# PROBLEM TO WORK ON
Reproduce the data word for word, keeping every line complete.

Saved data entries:
[Start of section]

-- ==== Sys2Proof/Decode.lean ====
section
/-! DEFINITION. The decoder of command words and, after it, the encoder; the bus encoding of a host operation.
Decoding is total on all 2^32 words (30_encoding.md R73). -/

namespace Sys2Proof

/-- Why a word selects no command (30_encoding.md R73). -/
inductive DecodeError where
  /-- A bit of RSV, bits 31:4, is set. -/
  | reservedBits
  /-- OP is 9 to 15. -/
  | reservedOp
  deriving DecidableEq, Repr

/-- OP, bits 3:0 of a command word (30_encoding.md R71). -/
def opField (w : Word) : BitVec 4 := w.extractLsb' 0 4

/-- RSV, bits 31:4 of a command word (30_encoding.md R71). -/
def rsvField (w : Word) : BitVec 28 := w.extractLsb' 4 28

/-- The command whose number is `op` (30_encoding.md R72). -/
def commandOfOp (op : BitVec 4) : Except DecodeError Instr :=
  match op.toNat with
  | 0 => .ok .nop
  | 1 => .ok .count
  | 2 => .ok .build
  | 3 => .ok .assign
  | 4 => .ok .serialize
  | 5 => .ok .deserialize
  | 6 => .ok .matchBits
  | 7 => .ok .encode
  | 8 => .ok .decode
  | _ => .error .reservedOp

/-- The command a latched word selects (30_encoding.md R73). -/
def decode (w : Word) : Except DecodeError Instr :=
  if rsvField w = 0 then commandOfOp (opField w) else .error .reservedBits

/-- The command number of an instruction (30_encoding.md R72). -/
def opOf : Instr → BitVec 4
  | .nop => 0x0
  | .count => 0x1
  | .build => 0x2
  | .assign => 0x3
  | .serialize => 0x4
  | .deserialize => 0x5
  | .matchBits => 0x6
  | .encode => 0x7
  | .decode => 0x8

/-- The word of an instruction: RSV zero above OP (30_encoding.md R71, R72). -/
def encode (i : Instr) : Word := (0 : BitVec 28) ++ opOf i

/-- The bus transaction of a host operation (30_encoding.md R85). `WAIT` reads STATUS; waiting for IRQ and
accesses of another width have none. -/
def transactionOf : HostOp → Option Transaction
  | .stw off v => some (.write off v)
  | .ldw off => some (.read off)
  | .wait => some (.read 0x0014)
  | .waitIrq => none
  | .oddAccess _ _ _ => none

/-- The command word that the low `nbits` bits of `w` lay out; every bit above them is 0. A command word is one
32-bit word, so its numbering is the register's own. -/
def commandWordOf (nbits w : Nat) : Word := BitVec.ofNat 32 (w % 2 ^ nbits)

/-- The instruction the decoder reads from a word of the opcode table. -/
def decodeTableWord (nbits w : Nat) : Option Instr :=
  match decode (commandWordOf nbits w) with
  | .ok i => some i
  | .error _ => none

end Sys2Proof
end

[End of section]

# RESPONSE TO THIS EXERCISE
-- ==== Sys2Proof/Decode.lean ====
section
/-! DEFINITION. The decoder of command words and, after it, the encoder; the bus encoding of a host operation.
Decoding is total on all 2^32 words (30_encoding.md R73). -/

namespace Sys2Proof

/-- Why a word selects no command (30_encoding.md R73). -/
inductive DecodeError where
  /-- A bit of RSV, bits 31:4, is set. -/
  | reservedBits
  /-- OP is 9 to 15. -/
  | reservedOp
  deriving DecidableEq, Repr

/-- OP, bits 3:0 of a command word (30_encoding.md R71). -/
def opField (w : Word) : BitVec 4 := w.extractLsb' 0 4

/-- RSV, bits 31:4 of a command word (30_encoding.md R71). -/
def rsvField (w : Word) : BitVec 28 := w.extractLsb' 4 28

/-- The command whose number is `op` (30_encoding.md R72). -/
def commandOfOp (op : BitVec 4) : Except DecodeError Instr :=
  match op.toNat with
  | 0 => .ok .nop
  | 1 => .ok .count
  | 2 => .ok .build
  | 3 => .ok .assign
  | 4 => .ok .serialize
  | 5 => .ok .deserialize
  | 6 => .ok .matchBits
  | 7 => .ok .encode
  | 8 => .ok .decode
  | _ => .error .reservedOp

/-- The command a latched word selects (30_encoding.md R73). -/
def decode (w : Word) : Except DecodeError Instr :=
  if rsvField w = 0 then commandOfOp (opField w) else .error .reservedBits

/-- The command number of an instruction (30_encoding.md R72). -/
def opOf : Instr → BitVec 4
  | .nop => 0x0
  | .count => 0x1
  | .build => 0x2
  | .assign => 0x3
  | .serialize => 0x4
  | .deserialize => 0x5
  | .matchBits => 0x6
  | .encode => 0x7
  | .decode => 0x8

/-- The word of an instruction: RSV zero above OP (30_encoding.md R71, R72). -/
def encode (i : Instr) : Word := (0 : BitVec 28) ++ opOf i

/-- The bus transaction of a host operation (30_encoding.md R85). `WAIT` reads STATUS; waiting for IRQ and
accesses of another width have none. -/
def transactionOf : HostOp → Option Transaction
  | .stw off v => some (.write off v)
  | .ldw off => some (.read off)
  | .wait => some (.read 0x0014)
  | .waitIrq => none
  | .oddAccess _ _ _ => none

/-- The command word that the low `nbits` bits of `w` lay out; every bit above them is 0. A command word is one
32-bit word, so its numbering is the register's own. -/
def commandWordOf (nbits w : Nat) : Word := BitVec.ofNat 32 (w % 2 ^ nbits)

/-- The instruction the decoder reads from a word of the opcode table. -/
def decodeTableWord (nbits w : Nat) : Option Instr :=
  match decode (commandWordOf nbits w) with
  | .ok i => some i
  | .error _ => none

end Sys2Proof
end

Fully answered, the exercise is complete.